[Stored records]
++++++++

/-- The number at a place of a table in the scratchpad. -/
def tableAt (b : Nat → Nat → Byte) (base : W64) (n : Nat) : Nat := leNat (bytesAt b 0 4 ((base.toNat % 2 ^ 22 + 4 * n : Nat) : Int))

theorem tableWord_good (b : Nat → Nat → Byte) {base : W64} {n : Nat} (h : base.toNat % 2 ^ 22 + 4 * n + 4 ≤ 2 ^ 22) :
    tableWord (goodBytes b) base n = .val (tableAt b base n) := by
  have hbits : bits 21 0 base.toNat = base.toNat % 2 ^ 22 := rfl
  rw [tableWord, hbits, fetchNum_good b, tableAt]
  exact ⟨by omega, by exact_mod_cast h⟩

/-- The place in a table of the row of a position. -/
def tableRow (h : BitVec 256) (p : Pos) : Nat := p.i1 + hExt h 1 * (p.i2 + hExt h 2 * p.i3)

theorem tableRow_lt {h : BitVec 256} {p : Pos} (hp : p ∈ walkPos h) : tableRow h p < hExt h 1 * (hExt h 2 * hExt h 3) := by
  obtain ⟨-, h1, h2, h3⟩ := (inExt_iff h p).mp (mem_walkPos.mp hp)
  exact mixed_lt h1 (mixed_lt h2 h3)

/-- An index out of range, at the first element of its row (R230). -/
def lostRow (h : BitVec 256) (p : Pos) : Ev Piece := .err 0x0E (BitVec.ofInt 64 (elemAddr h { p with i0 := 0 }))

section
variable {x : XArgs} (hx : x.readsElems) (b : Nat → Nat → Byte)
include hx

theorem results_gather (ht : x.p0.toNat % 2 ^ 22 + 4 * (hExt x.hd 1 * (hExt x.hd 2 * hExt x.hd 3)) ≤ 2 ^ 22) :
    results (gatherUnits x) b = (walkPos x.hd).map fun p =>
      if tableAt b x.p0 (tableRow x.hd p) < hExt x.hs 1 then
        .val { pos := linear x.hd p, writes := [(elemAddr x.hd p,
          x.elemBytes b { i0 := p.i0, i1 := tableAt b x.p0 (tableRow x.hd p), i2 := 0, i3 := 0 })] }
      else lostRow x.hd p := by
  refine results_each x _ b fun p hp => ?_
  have hrow := tableRow_lt hp
  have hword := tableWord_good b (base := x.p0) (n := tableRow x.hd p) (by omega)
  simp only [tableRow] at hword
  simp only [hword, Ev.bind, XArgs.moved_good hx]
  exact (ite_congr (propext not_lt.symm) (fun _ => rfl) fun _ => rfl).trans (ite_not _ _ _)

theorem results_scatter (ht : x.p0.toNat % 2 ^ 22 + 4 * (hExt x.hs 1 * (hExt x.hs 2 * hExt x.hs 3)) ≤ 2 ^ 22) :
    results (scatterUnits x) b = (walkPos x.hs).map fun p =>
      if tableAt b x.p0 (tableRow x.hs p) < hExt x.hd 1 then
        .val { pos := linear x.hs p, writes := [(elemAddr x.hd { i0 := p.i0, i1 := tableAt b x.p0 (tableRow x.hs p), i2 := 0, i3 := 0 },
          x.elemBytes b p)] }
      else lostRow x.hs p := by
  rw [results, scatterUnits, List.map_map]
  refine List.map_congr_left fun p hp => ?_
  have hrow := tableRow_lt hp
  have hword := tableWord_good b (base := x.p0) (n := tableRow x.hs p) (by omega)
  simp only [tableRow] at hword
  simp only [Function.comp_apply, hword, Ev.bind, XArgs.moved_good hx]
  exact (ite_congr (propext not_lt.symm) (fun _ => rfl) fun _ => rfl).trans (ite_not _ _ _)

end

theorem results_fill (x : XArgs) (b : Nat → Nat → Byte) : results (fillUnits x) b = (walkPos x.hd).map fun p =>
    .val { pos := linear x.hd p, writes := [(elemAddr x.hd p, leBytes x.dSz x.p0.toNat)] } := results_each x _ b fun _ _ => rfl

/-- Whole blocks of layout 1 (R225). -/
theorem results_moveBlock {x : XArgs} (b : Nat → Nat → Byte)
    (h : ∀ w ∈ walkBlocks x.hd, readable x.hs (blockAddr x.hs (posAt x.hd w.1 (256 * w.2.1))) (etBlock (hEt x.hd))) :
    results (moveBlockUnits x) b = (walkBlocks x.hd).map fun w => .val
      { pos := linear x.hd (posAt x.hd w.1 (256 * w.2.1)), writes := [(blockAddr x.hd (posAt x.hd w.1 (256 * w.2.1)),
        bytesAt b (hSpace x.hs) (etBlock (hEt x.hd)) (blockAddr x.hs (posAt x.hd w.1 (256 * w.2.1))))] } := by
  rw [results, moveBlockUnits, List.map_map]
  refine List.map_congr_left fun w hw => ?_
  obtain ⟨hspace, hplace⟩ := h w hw
  simp only [Function.comp_apply, XArgs.atSrc_placed hplace, fetchMoved_good b hspace, Ev.bind, movedPiece_whole]

/-- The alignment of an element, or of a block, is enough to be read (R222). -/
theorem readable_of_aligned {h : BitVec 256} {a : Int} {n : Nat} (hspace : inSpace (hSpace h) a n)
    (halign : hSpace h ≤ 1 → a % (if hLayout h = 0 then (esz (hEt h) : Int) else 4) = 0) : readable h a n := by
  refine ⟨hspace, misplaced_false fun hs => ?_⟩
  have ha := halign hs
  rw [hAlign]
  by_cases h0 : hLayout h = 0
  · rwa [if_pos h0] at ha ⊢
  · rw [if_neg h0] at ha ⊢
    split
    · exact ha
    · exact Int.emod_one a

theorem readable_element {h : BitVec 256} {a : Int} {n : Nat} (hl : hLayout h = 0) (hspace : inSpace (hSpace h) a n)
    (halign : hSpace h ≤ 1 → a % (esz (hEt h) : Int) = 0) : readable h a n :=
  readable_of_aligned hspace fun hs => by rw [if_pos hl, halign hs]

theorem readable_block {h : BitVec 256} {a : Int} {n : Nat} (hl : hLayout h = 1) (hspace : inSpace (hSpace h) a n)
    (halign : hSpace h ≤ 1 → a % 4 = 0) : readable h a n :=
  readable_of_aligned hspace fun hs => by rw [if_neg (by rw [hl]; decide), halign hs]

theorem bits_eq (hi lo n : Nat) : bits hi lo n = n / 2 ^ lo % 2 ^ (hi + 1 - lo) := by rw [bits, Nat.shiftRight_eq_div_pow]

/-! ## Blocks that are coded (03 R60; 09 R223, R227) -/

/-- The FP32 code of a source element; +0 outside the source. -/
def XArgs.f32At (x : XArgs) (b : Nat → Nat → Byte) (q : Pos) : Nat :=
  if inExt x.hs q then (loadLane x.sEt (leNat (bytesAt b (hSpace x.hs) x.sSz (elemAddr x.hs q)))).toNat else 0

/-- The FP32 codes of a block of a walk over the source. -/
def XArgs.blockVals (x : XArgs) (b : Nat → Nat → Byte) (w : Nat × Nat × Nat) : List Nat :=
  (List.range w.2.2).map fun e => x.f32At b (posAt x.hs w.1 (256 * w.2.1 + e))

theorem XArgs.runF32_good {x : XArgs} (hx : x.readsElems) (b : Nat → Nat → Byte) (w : Nat × Nat × Nat) :
    x.runF32 (goodBytes b) w.1 w.2.1 w.2.2 = .val (x.blockVals b w) := by
  refine Ev.all_val _ _ _ fun e _ => ?_
  simp only [XArgs.code_good hx, Ev.bind, XArgs.f32At]
  split <;> rfl

/-- The block that QBLOCK codes. -/
def XArgs.qblock (x : XArgs) (b : Nat → Nat → Byte) (w : Nat × Nat × Nat) : Nat × List Nat × FpFlags :=
  let o := x.p0.toNat
  quant (x.blockVals b w) w.2.2 (hEt x.hd = 12) (o % 16) ((Rm.ofShort (o / 16 % 4)).getD .rne) (o / 64 % 4)
    fun i => (gen x.seed x.sid (BitVec.ofNat 32 (linear x.hd (posAt x.hd w.1 (256 * w.2.1)) + i)) (x.p1.setWidth 32)).toNat

theorem results_qblock {x : XArgs} (hx : x.readsElems) (b : Nat → Nat → Byte) : results (qblockUnits x) b =
    (walkBlocks x.hd).map fun w => .val
      { pos := linear x.hd (posAt x.hd w.1 (256 * w.2.1)),
        writes := [(blockAddr x.hd (posAt x.hd w.1 (256 * w.2.1)), blockBytes (x.qblock b w).1 (hEt x.hd = 12) (x.qblock b w).2.1)],
        fp := (x.qblock b w).2.2 } := by
  have hlow : bits 3 0 x.p0.toNat = x.p0.toNat % 16 := rfl
  have hrm : rmShort (bits 5 4 x.p0.toNat) = (Rm.ofShort (x.p0.toNat / 16 % 4)).getD .rne :=
    congrArg (fun k => (Rm.ofShort k).getD .rne) (bits_eq 5 4 x.p0.toNat)
  have hhad : bits 7 6 x.p0.toNat = x.p0.toNat / 64 % 4 := bits_eq 7 6 x.p0.toNat
  rw [results, qblockUnits, List.map_map]
  refine List.map_congr_left fun w _ => ?_
  simp only [Function.comp_apply, XArgs.runF32_good hx, Ev.bind, hlow, hrm, hhad]
  rfl

/-! ## Blocks that are read (03 R60, R64, R65) -/

/-- The bytes of the source block that holds a position. -/
def XArgs.blockAt (x : XArgs) (b : Nat → Nat → Byte) (q : Pos) : List Byte :=
  bytesAt b (hSpace x.hs) (etBlock (hEt x.hs)) (blockAddr x.hs q)

/-- The header of a block. -/
def headerOf (l : List Byte) : Nat := leNat (l.take 4)

/-- The source block that holds a position may be read. -/
def XArgs.readsBlock (x : XArgs) (q : Pos) : Prop := readable x.hs (blockAddr x.hs q) (etBlock (hEt x.hs))

theorem etBlock_ge (et : Nat) : 132 ≤ etBlock et := by
  rw [etBlock]
  split <;> omega

theorem inSpace.mono {space : Nat} {a : Int} {m n : Nat} (h : inSpace space a n) (hm : m ≤ n) : inSpace space a m := by
  have := h.sub (k := 0) (m := m) (by omega)
  simpa using this

theorem XArgs.header_good {x : XArgs} (b : Nat → Nat → Byte) {q : Pos} (h : x.readsBlock q) : x.header (goodBytes b) q =
    if hdrOk (headerOf (x.blockAt b q)) (hEt x.hs = 12) then .val (headerOf (x.blockAt b q))
    else .err 0x05 (BitVec.ofInt 64 (blockAddr x.hs q)) := by
  have h4 : 4 ≤ etBlock (hEt x.hs) := (by decide : 4 ≤ 132).trans (etBlock_ge _)
  obtain ⟨hspace, hplace⟩ := h
  rw [XArgs.header, XArgs.atSrc_placed hplace, fetchNum_good b (hspace.mono h4), headerOf, XArgs.blockAt, bytesAt_take b _ h4]
  rfl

++++++++

▸ **WORK ITEM**: Transcribe each line of the data above, unaltered, from the one where "refine ⟨hspace, misplaced_false" appears to the one where "(halign : hSpace h ≤ 1 → a % 4" appears, inclusive of both.

▸ **ANSWER TO THIS EXERCISE**:
  refine ⟨hspace, misplaced_false fun hs => ?_⟩
  have ha := halign hs
  rw [hAlign]
  by_cases h0 : hLayout h = 0
  · rwa [if_pos h0] at ha ⊢
  · rw [if_neg h0] at ha ⊢
    split
    · exact ha
    · exact Int.emod_one a

theorem readable_element {h : BitVec 256} {a : Int} {n : Nat} (hl : hLayout h = 0) (hspace : inSpace (hSpace h) a n)
    (halign : hSpace h ≤ 1 → a % (esz (hEt h) : Int) = 0) : readable h a n :=
  readable_of_aligned hspace fun hs => by rw [if_pos hl, halign hs]

theorem readable_block {h : BitVec 256} {a : Int} {n : Nat} (hl : hLayout h = 1) (hspace : inSpace (hSpace h) a n)
    (halign : hSpace h ≤ 1 → a % 4 = 0) : readable h a n :=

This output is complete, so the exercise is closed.